_WORK ITEM_:
Range to output from the entries below: the line containing "def addOverflow (a" through the line containing "z := addByte a m p.c == 0". Set it down exactly, ends included, nothing else.

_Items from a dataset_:
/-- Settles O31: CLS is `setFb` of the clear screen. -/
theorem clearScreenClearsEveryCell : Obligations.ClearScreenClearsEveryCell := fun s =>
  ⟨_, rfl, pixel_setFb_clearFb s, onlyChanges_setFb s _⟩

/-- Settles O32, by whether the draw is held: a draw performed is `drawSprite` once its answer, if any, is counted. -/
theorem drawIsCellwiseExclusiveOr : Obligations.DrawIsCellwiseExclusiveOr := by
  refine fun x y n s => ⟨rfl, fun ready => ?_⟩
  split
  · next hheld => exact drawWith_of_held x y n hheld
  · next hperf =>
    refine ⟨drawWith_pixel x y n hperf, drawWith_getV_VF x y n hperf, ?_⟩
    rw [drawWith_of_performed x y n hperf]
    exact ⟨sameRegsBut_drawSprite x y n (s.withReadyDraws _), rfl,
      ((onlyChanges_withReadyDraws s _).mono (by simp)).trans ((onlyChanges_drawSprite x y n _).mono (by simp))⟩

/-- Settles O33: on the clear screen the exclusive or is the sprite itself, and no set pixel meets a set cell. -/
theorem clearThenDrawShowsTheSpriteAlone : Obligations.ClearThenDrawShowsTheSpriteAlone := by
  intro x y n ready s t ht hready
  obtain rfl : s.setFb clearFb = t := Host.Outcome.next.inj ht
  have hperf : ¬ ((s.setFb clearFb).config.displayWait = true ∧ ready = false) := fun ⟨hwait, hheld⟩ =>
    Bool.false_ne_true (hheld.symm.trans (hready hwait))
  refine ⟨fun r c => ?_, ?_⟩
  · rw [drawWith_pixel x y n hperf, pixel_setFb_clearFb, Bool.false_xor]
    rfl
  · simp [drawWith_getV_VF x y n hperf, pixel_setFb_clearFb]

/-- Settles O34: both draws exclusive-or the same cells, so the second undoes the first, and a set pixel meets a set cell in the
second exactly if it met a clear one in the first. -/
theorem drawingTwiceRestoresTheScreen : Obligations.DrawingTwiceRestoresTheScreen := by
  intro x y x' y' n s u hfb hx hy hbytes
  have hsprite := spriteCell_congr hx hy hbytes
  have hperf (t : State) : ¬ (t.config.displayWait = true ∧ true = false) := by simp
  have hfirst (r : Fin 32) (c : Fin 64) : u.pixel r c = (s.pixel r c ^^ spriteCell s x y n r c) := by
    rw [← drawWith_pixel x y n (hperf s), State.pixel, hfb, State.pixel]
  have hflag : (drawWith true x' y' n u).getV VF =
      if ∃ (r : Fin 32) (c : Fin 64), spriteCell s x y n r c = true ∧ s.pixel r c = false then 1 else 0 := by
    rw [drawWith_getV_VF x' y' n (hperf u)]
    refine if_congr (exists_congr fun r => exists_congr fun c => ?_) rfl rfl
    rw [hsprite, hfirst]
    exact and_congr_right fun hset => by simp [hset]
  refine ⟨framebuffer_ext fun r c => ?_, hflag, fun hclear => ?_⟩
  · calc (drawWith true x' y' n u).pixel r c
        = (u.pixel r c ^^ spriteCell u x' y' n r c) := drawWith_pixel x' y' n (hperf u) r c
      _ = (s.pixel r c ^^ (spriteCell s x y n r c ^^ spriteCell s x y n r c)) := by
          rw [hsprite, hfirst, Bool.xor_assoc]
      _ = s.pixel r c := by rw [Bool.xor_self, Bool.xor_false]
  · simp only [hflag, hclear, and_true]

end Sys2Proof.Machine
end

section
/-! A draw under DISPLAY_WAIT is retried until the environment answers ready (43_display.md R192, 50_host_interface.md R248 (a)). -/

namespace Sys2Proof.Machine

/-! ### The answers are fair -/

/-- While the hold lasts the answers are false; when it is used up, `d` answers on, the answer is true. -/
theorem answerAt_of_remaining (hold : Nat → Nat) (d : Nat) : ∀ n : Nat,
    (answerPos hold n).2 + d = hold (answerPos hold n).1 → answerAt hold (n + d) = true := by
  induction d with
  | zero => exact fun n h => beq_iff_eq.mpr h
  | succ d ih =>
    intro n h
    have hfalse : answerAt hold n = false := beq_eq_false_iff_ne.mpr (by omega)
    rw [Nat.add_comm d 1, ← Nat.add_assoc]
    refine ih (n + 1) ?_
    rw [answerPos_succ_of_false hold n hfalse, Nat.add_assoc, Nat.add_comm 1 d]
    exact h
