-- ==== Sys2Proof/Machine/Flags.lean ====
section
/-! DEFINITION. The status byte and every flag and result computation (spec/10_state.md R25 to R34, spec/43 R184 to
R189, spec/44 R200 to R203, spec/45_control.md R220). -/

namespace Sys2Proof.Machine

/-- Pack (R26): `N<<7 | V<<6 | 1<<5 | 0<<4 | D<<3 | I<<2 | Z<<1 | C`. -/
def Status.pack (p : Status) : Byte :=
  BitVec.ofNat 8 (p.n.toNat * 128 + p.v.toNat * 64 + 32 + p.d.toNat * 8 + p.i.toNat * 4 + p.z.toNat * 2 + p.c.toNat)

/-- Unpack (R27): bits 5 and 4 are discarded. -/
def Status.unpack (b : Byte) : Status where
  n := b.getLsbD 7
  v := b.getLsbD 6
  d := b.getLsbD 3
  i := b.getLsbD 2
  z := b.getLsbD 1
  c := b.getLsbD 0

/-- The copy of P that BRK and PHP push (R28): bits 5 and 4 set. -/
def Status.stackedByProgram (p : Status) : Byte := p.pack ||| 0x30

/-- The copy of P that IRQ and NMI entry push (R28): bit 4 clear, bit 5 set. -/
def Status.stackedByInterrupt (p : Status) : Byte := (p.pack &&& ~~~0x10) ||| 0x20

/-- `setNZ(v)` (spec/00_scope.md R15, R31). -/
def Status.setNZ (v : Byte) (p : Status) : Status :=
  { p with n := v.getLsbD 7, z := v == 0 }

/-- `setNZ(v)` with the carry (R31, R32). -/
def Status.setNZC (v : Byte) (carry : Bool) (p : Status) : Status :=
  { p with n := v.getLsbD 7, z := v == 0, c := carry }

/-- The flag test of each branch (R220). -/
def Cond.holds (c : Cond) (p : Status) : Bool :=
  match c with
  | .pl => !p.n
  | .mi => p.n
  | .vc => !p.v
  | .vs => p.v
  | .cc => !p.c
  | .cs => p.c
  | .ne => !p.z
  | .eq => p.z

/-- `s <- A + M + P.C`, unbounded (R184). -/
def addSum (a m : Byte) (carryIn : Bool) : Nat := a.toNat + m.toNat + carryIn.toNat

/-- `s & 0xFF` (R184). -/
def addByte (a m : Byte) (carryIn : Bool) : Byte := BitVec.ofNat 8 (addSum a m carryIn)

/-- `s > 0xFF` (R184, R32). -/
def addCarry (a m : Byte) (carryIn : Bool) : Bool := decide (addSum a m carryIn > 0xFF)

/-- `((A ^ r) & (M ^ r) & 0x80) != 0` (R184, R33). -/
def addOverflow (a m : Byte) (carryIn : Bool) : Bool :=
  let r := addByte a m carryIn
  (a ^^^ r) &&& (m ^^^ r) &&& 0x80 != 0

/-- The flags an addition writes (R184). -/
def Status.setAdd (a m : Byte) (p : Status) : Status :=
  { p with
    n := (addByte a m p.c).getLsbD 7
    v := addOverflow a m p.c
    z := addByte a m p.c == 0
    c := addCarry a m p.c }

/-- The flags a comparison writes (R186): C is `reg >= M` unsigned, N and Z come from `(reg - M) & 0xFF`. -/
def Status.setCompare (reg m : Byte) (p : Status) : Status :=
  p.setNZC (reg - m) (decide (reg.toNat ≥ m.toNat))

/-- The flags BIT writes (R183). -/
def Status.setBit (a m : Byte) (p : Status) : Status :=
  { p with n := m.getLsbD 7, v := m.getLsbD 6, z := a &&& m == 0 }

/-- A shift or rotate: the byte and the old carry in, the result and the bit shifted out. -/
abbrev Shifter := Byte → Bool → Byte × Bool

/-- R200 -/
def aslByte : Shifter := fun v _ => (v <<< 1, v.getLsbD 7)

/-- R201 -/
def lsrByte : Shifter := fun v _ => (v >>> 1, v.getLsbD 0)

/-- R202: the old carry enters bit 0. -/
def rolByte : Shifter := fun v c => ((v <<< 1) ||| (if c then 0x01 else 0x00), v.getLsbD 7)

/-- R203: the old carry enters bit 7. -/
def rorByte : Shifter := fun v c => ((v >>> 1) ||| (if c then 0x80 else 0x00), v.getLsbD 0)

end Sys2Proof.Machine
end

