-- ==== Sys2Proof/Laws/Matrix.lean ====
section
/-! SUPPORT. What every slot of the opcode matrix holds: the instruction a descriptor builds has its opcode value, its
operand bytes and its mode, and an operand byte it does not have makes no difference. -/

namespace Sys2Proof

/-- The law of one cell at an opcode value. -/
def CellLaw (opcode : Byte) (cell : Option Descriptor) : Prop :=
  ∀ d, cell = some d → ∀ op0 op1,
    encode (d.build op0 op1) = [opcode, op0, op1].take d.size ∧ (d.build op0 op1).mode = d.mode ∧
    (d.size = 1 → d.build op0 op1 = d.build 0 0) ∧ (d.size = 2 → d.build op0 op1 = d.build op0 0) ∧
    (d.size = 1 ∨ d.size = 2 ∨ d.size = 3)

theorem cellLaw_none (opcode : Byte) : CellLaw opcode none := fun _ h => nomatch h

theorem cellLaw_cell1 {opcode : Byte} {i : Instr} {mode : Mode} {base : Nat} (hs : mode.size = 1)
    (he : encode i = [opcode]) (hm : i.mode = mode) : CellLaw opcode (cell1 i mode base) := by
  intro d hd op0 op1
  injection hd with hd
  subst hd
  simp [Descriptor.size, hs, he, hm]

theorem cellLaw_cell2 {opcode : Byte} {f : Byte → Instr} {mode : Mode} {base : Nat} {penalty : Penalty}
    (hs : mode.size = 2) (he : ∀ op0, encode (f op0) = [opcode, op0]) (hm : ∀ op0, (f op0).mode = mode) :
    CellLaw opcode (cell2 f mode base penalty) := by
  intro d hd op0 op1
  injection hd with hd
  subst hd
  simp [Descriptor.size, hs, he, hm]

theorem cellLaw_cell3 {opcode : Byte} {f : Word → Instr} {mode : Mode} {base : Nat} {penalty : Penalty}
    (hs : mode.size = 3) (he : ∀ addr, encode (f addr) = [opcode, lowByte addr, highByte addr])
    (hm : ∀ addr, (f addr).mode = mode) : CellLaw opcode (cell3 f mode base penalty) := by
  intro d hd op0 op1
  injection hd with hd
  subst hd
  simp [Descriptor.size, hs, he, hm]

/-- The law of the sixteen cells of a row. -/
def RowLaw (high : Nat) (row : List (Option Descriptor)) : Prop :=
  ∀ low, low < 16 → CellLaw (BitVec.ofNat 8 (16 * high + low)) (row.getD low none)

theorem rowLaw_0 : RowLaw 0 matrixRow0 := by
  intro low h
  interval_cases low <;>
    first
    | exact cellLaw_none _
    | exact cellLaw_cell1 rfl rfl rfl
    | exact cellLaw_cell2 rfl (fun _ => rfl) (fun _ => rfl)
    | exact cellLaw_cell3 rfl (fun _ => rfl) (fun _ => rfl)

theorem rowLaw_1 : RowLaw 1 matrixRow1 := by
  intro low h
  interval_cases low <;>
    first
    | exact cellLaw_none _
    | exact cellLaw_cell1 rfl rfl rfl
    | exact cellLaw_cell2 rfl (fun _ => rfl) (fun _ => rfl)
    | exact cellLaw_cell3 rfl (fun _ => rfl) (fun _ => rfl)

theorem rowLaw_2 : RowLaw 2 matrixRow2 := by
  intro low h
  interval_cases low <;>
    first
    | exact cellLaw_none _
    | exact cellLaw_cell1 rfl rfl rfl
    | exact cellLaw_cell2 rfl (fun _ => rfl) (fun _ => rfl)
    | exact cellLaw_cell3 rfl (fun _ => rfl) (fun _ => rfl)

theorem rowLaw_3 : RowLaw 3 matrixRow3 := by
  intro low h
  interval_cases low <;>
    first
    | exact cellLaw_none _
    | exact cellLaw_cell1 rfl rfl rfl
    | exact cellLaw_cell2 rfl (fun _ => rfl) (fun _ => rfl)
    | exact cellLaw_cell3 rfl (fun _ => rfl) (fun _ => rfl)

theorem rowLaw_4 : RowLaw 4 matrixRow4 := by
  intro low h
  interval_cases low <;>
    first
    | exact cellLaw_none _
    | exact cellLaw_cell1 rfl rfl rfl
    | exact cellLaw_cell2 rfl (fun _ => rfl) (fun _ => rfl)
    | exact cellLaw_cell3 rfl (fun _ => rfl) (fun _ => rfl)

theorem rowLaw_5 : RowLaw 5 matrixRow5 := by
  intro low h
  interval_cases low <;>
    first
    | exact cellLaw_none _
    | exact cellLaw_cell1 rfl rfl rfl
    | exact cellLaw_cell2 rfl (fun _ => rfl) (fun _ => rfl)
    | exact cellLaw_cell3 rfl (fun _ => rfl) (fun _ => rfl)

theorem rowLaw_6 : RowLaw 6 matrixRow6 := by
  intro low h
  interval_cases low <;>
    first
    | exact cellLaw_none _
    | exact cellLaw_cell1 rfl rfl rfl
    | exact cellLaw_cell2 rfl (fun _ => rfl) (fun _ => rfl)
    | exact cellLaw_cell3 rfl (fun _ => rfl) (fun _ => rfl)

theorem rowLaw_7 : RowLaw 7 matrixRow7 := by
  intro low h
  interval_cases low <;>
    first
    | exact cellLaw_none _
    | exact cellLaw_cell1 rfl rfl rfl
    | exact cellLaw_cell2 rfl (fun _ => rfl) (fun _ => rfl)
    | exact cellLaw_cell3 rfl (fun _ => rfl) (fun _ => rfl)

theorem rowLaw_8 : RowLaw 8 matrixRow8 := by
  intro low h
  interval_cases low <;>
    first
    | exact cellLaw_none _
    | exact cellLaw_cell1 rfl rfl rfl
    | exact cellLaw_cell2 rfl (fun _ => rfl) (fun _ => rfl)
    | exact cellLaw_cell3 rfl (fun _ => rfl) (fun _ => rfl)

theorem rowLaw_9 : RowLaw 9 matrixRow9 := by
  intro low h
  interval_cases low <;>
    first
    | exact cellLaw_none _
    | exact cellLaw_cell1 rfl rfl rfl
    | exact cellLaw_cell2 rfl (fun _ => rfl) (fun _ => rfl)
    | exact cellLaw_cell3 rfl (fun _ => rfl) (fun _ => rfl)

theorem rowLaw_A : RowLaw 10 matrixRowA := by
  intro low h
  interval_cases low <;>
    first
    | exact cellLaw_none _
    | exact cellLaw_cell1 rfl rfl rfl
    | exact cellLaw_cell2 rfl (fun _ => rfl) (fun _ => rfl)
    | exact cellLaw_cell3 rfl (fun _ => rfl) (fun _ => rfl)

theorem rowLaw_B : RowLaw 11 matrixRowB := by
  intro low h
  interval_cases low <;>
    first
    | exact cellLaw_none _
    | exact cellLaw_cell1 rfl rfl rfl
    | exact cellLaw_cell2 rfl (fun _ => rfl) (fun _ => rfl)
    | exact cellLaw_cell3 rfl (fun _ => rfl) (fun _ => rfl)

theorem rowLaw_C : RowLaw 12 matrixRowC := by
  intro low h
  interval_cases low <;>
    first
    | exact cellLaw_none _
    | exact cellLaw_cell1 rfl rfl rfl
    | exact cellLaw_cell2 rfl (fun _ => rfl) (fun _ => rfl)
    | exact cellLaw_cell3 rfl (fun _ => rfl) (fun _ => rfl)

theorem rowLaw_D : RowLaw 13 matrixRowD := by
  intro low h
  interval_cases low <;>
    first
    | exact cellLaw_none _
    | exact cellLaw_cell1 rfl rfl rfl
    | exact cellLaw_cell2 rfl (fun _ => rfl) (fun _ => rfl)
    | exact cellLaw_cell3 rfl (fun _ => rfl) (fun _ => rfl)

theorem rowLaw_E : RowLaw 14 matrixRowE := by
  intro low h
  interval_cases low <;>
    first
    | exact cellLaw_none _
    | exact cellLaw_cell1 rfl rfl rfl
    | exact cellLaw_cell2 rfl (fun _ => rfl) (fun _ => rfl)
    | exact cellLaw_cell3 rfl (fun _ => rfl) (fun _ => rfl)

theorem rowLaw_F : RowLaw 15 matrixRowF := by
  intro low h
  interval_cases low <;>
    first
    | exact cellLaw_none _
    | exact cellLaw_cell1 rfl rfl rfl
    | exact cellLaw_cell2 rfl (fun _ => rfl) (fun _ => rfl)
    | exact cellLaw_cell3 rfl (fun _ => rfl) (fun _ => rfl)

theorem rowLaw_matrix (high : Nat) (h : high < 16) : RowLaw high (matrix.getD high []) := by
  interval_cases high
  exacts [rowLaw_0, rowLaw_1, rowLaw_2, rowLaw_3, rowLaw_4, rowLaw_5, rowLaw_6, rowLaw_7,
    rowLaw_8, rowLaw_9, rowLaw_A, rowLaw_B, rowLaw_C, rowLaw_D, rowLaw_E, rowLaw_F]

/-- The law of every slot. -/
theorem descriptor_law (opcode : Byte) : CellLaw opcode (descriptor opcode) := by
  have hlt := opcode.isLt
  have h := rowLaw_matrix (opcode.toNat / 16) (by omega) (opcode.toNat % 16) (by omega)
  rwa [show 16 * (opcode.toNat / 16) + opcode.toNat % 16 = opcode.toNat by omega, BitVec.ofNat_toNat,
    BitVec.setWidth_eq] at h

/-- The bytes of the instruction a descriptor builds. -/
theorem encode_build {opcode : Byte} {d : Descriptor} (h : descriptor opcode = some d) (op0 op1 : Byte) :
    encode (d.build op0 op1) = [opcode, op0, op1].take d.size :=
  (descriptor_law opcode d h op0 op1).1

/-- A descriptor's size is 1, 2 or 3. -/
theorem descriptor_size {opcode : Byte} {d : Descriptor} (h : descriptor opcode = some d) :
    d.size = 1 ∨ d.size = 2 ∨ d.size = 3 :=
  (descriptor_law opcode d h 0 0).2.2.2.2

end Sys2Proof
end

_YOUR RESPONSE_:
def addOverflow (a m : Byte) (carryIn : Bool) : Bool :=
  let r := addByte a m carryIn
  (a ^^^ r) &&& (m ^^^ r) &&& 0x80 != 0

/-- The flags an addition writes (R184). -/
def Status.setAdd (a m : Byte) (p : Status) : Status :=
  { p with
    n := (addByte a m p.c).getLsbD 7
    v := addOverflow a m p.c
    z := addByte a m p.c == 0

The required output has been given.